Feature Selection Workflow for Multi-Omics Integration

Load already QC and normalized data
Clean, normalize, and scale each omics dataset independently.
Exploratory Supervised Check with PLS-DA (optional)
Use PLS-DA to confirm that class separation exists before applying sparsity.
Tune Sparse Model Parameters with tune.splsda()
Identify the optimal number of components (ncomp) and variables to select per component (keepX) via cross-validation.
Fit Final sPLS-DA Model
Build the sPLS-DA model using the tuned parameters.
Assess Model Performance & Stability with perf()
Evaluate classification accuracy, balanced error rate (BER), and stability of selected variables.
Extract Selected Features (per component and per omics)
Retrieve the most discriminant variables identified by the sPLS-DA model.
Save Feature Lists for Downstream Multi-Omics Integration
Use the selected features as input for integration frameworks such as DIABLO (block.splsda()).

1. Load already QC and normalized data

Code

#############
# LOAD DATA #
#############
meta_path <- "/Users/vilkal/Downloads/Metadata_svamp.xlsx"
meta_data <- read_xlsx(meta_path, sheet = "Metadata", skip = 1)
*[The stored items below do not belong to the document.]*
/-! ## Reports and assignment (R418..R422, R430) -/

/-- This die's REPORT: its ports as they stand. -/
def ownReport (s : State) : ReportArgs :=
  ⟨s.fuse.serial, 1, s.fuse.stepping, s.fuse.features.setWidth 32,
    BitVec.ofNat 4 ((s.disc.clockCol.map (·.val)).getD 15), s.disc.depth, Vector.ofFn (fun c =>
    let k := getCol s c
    match k.position with
    | some p => if colLive k then ⟨p.serial, p.port, p.hub, k.state == .up, k.state == .mgmtOnly, true⟩ else ⟨0, 0, false, false, false, false⟩
    | none => ⟨0, 0, false, false, false, false⟩)⟩
/-- The MAJOR of a die by serial, where this die has a REPORT or a POSITION of it. -/
def knownMajor (s : State) (sn : BitVec 56) : Option (BitVec 8) :=
  match s.disc.reports.find? (fun r => r.serial == sn) with
  | some r => some r.major
  | none => allCols.findSome? (fun c => match (getCol s c).position with
      | some p => if p.kind == 0 && p.serial == sn then some p.major else none
      | none => none)
/-- INCOMPAT bits that this die determines: those of `bits`, set or clear (R430). -/
def incompatSet (bits : BitVec 8) (bad : Bool) (s : State) : State :=
  { s with disc := { s.disc with
    incompat := (s.disc.incompat &&& ~~~bits) ||| (if bad then bits else 0), incompatKnown := s.disc.incompatKnown ||| bits } }
/-- An ASSIGN tells which ID a die has: its INCOMPAT bit follows when its MAJOR is known (R430). -/
def incompatNote (a : AssignArgs) (major : BitVec 8) (s : State) : State := incompatSet (1#8 <<< a.id.toNat) (major != a.major) s
/-- An ASSIGN for another die. -/
def assignOther (a : AssignArgs) (s : State) : State :=
  match knownMajor s a.serial with
  | some v => incompatNote a v s
  | none => s
/-- IDs that no die of a module of n dies has, and the crown die's, whose MAJOR is the module's (R421, R429). -/
def clearIds (n : BitVec 4) : BitVec 8 := ~~~((1#9 <<< n.toNat) - 1).setWidth 8 ||| 1
/-- An ASSIGN applied by the die it names (R422, R429, R430). -/
def assignApply (a : AssignArgs) (s : State) : State :=
  let s := incompatNote a 1 (incompatSet (clearIds a.dies) false s)
  { s with disc := { s.disc with
    id := a.id, idValid := true, dies := a.dies, hubs := a.hubs, moduleMajor := a.major, negotiated := a.mask, assigned := true
    -- how a die learns the MAJOR of one of which it holds no REPORT, no POSITION and no route is not stated (log entry 52)
    incompat := (Config.moduleIncompat s.fuse.serial &&& ~~~s.disc.incompatKnown) ||| (s.disc.incompat &&& s.disc.incompatKnown)
    minStepping := Config.moduleMinStepping s.fuse.serial } }
/-- Discovery is complete at this die (R422). -/
def discComplete (s : State) : State :=
  { s with disc := { s.disc with
    done := true, result := if discFailed s then s.disc.result else if s.disc.moduleMajor == 1 then 1 else 2 } }
/-- The crown die assigns IDs and routes, and ends discovery (R421, R422). -/
def crownAssign (s : State) : State :=
  let rs := s.disc.reports
  let hs := hubSerials rs
  if rs.length > 8 then discFail 5 none s
  else if hubConflict s hs then discFail 6 none s
  else
    let ds := rankDies s.fuse.serial rs
    let peers := rs.filter (fun r => r.major == 1)
    let mask := peers.foldl (fun a r => a &&& r.features) (BitVec.allOnes 32)
    let hubs : BitVec 4 := hs.foldl (fun a h => a ||| (1#4 <<< hubNumber s h)) 0
    let bad : BitVec 8 := (List.range 8).foldl (fun a i => match ds[i]? with
      | some r => if r.major == 1 then a else a ||| (1#8 <<< i)
      | none => a) 0
    let low := peers.foldl (fun a r => min a r.stepping.toNat) 255
    let n := BitVec.ofNat 4 ds.length
    let s := (List.range ds.length).foldl (fun s i =>
      match ds[i]? with
      | none => s
      | some r =>
        let a : AssignArgs := ⟨r.serial, BitVec.ofNat 4 i, n, 1, mask, hubs⟩
        let e := routesFor s ds i
        if i = 0 then { assignApply a s with disc := { (assignApply a s).disc with routes := e, incompat := bad, minStepping := BitVec.ofNat 8 low } }
        else toChildren (.routes (BitVec.ofNat 4 i) e) (toChildren (.assign a) s)) s
    donePass (discComplete s)
/-- What discovery can do next: this die's REPORT, its END, or the crown die's assignment (R420, R421). -/
def discPump (s : State) : State :=
  let live := allCols.filter (fun c => colLive (getCol s c))
  let s :=
    if s.disc.started && !s.disc.sentReport && !discFailed s && live.all (fun c => (getCol s c).position.isSome) then
      let r := ownReport s
      let s := { s with disc := { s.disc with sentReport := true } }
      match parentCol s with
      | some c => sendDisc c (.report r) s
      | none => { s with disc := { s.disc with reports := s.disc.reports ++ [r] } }
    else s
  if s.disc.sentReport && !s.disc.sentEnd && !discFailed s && (childCols s).all (fun c => (getCol s c).childEnd.isSome) then
    let n := (childCols s).foldl (fun a c => a + ((getCol s c).childEnd.getD 0).toNat) 1
    let s := { s with disc := { s.disc with sentEnd := true } }
    match parentCol s with
    | some c => sendDisc c (.end_ (BitVec.ofNat 8 n)) s
    | none => if s.disc.crown then crownAssign s else s
  else s
/-- DISCOVERY_START (R418): every col has finished its first attempt. -/
def execDiscoveryStart (s : State) : Host.Outcome State Fault Refusal :=
  whenAwake s (fun s =>
    if s.disc.started || !s.tb.locked || allCols.any (fun c => (getCol s c).state == .training) then s
    else discPump { s with disc := { s.disc with started := true } })
/-- A DISC message is taken where it arrives, whatever its DST (R418). -/
def discIn (c : Col) (h : MsgHdr) (op : DiscOp) (f : State → State) (s : State) : Host.Outcome State Fault Refusal :=
  whenAwake s (arrive c ⟨h, .disc op⟩ f)
/-- POSITION (R420). -/
def execPosition (c : Col) (h : MsgHdr) (a : PositionArgs) (s : State) : Host.Outcome State Fault Refusal :=
  discIn c h (.position a) (fun s => discPump (modCol c (fun k => { k with position := some a }) s)) s
/-- REPORT (R420): kept, and relayed to the parent at once. -/
def execReport (c : Col) (h : MsgHdr) (a : ReportArgs) (s : State) : Host.Outcome State Fault Refusal :=
  discIn c h (.report a) (fun s =>
    let s := { s with disc := { s.disc with reports := s.disc.reports ++ [a] } }
    match parentCol s with
    | some p => sendDisc p (.report a) s
    | none => s) s
/-- END (R421). -/
def execEnd (c : Col) (h : MsgHdr) (n : BitVec 8) (s : State) : Host.Outcome State Fault Refusal :=
  discIn c h (.end_ n) (fun s => discPump (modCol c (fun k => { k with childEnd := some n }) s)) s
/-- ASSIGN (R422): applied by the die it names, relayed by any other. -/
def execAssign (c : Col) (h : MsgHdr) (a : AssignArgs) (s : State) : Host.Outcome State Fault Refusal :=
  discIn c h (.assign a) (fun s => if a.serial == s.fuse.serial then assignApply a s else toChildren (.assign a) (assignOther a s)) s
/-- Dies to which a table has a route other than MCOL: ports are UP only between dies of one MAJOR (R391, R425), so theirs is this die's. -/
def routedIds (e : Vector RouteEntry 12) : BitVec 8 :=
  (List.range 8).foldl (fun b i => if (e.toList.getD i ⟨0, 0, 0, 0, false⟩).count == 0 then b else b ||| (1#8 <<< i)) 0
/-- ROUTES (R425). -/
def execRoutes (c : Col) (h : MsgHdr) (id : BitVec 4) (e : Vector RouteEntry 12) (s : State) : Host.Outcome State Fault Refusal :=
  discIn c h (.routes id e) (fun s =>
    if s.disc.assigned && id == s.disc.id then
      incompatSet (routedIds e) (s.disc.moduleMajor != 1) { s with disc := { s.disc with routes := e } }
    else toChildren (.routes id e) s) s
/-- ALIGN_REQ (R424): answered with the stamps of its arrival and of the answer's departure. -/
def execAlignReq (c : Col) (h : MsgHdr) (t1 : BitVec 64) (s : State) : Host.Outcome State Fault Refusal :=
  discIn c h (.alignReq t1) (fun s => sendDisc c (.alignRsp s.tb.count s.tb.count) s) s
/-- ALIGN_RSP (R424). -/
def execAlignRsp (c : Col) (h : MsgHdr) (t2 t3 : BitVec 64) (s : State) : Host.Outcome State Fault Refusal :=
  discIn c h (.alignRsp t2 t3) (alignRspIn c t2 t3) s
/-- DONE (R422): the parent is aligned, so this die aligns to it, and then passes DONE on (DEDUCED, log entry 53). -/
def execDone (c : Col) (h : MsgHdr) (s : State) : Host.Outcome State Fault Refusal :=
  discIn c h .done (fun s => if s.disc.assigned && !s.disc.done && parentCol s == some c then alignBegin (discComplete s) else s) s
/-- FAIL (R423). -/
def execFail (c : Col) (h : MsgHdr) (code : BitVec 4) (s : State) : Host.Outcome State Fault Refusal :=
  discIn c h (.fail code) (fun s => if 3 ≤ code.toNat && code.toNat ≤ 8 then discFail code (some c) s else s) s
/-- DISCOVERY_TIMEOUT (R423). -/
def execDiscoveryTimeout (s : State) : Host.Outcome State Fault Refusal :=
  whenAwake s (fun s => if s.disc.done then s else discFail 8 none s)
# load taxa filtered and CLR normalized data
matrix_data <- readRDS("../Results/MixOmic/Metageonome_vagswab_CLR_transformed.RDS")

Get group assignment

gr <- c("0"="0-1", "1"="0-1", "2"="2-3", "3"="2-3", "4"="4-5", "5"="4-5")

gr_data <- meta_data %>%
    rename(`Symptom score (0-5)` = "Symptom score (0-5) - ibland har de svarat olika skriftligt i frågeformuläret och muntligt vid inklusiion, då har jag valt den högsta scoren") %>%
  select(
    svamp_ID,
    `Clinical score (0-5)`,
    `Fungal culture: C. albicans (y/n)`,
    `Fungal culture: Non-albicans candida spp. (y/n)`,
    `Symptom score (0-5)`,
    `Recurring fungal infections > 2/year (y/n)`
  ) %>%
    mutate(
  group = case_when(
    `Fungal culture: C. albicans (y/n)` == "1" &
      `Symptom score (0-5)` >= 1 &
      `Recurring fungal infections > 2/year (y/n)` == "1" ~
      "RVVCpos",

    `Fungal culture: C. albicans (y/n)` == "0" &
      `Recurring fungal infections > 2/year (y/n)` == "1" ~
      "RVVCneg",

    `Fungal culture: C. albicans (y/n)` == "1" &
      `Symptom score (0-5)` == 0 ~
      "AS",

    `Fungal culture: C. albicans (y/n)` == "0" &
      `Recurring fungal infections > 2/year (y/n)` == "0" ~
      "Control",

    `Fungal culture: C. albicans (y/n)` == "1" &
      `Recurring fungal infections > 2/year (y/n)` == "0" ~
      "Candidapos",

    TRUE ~ NA_character_
  )
) %>%
  select("svamp_ID", group, everything())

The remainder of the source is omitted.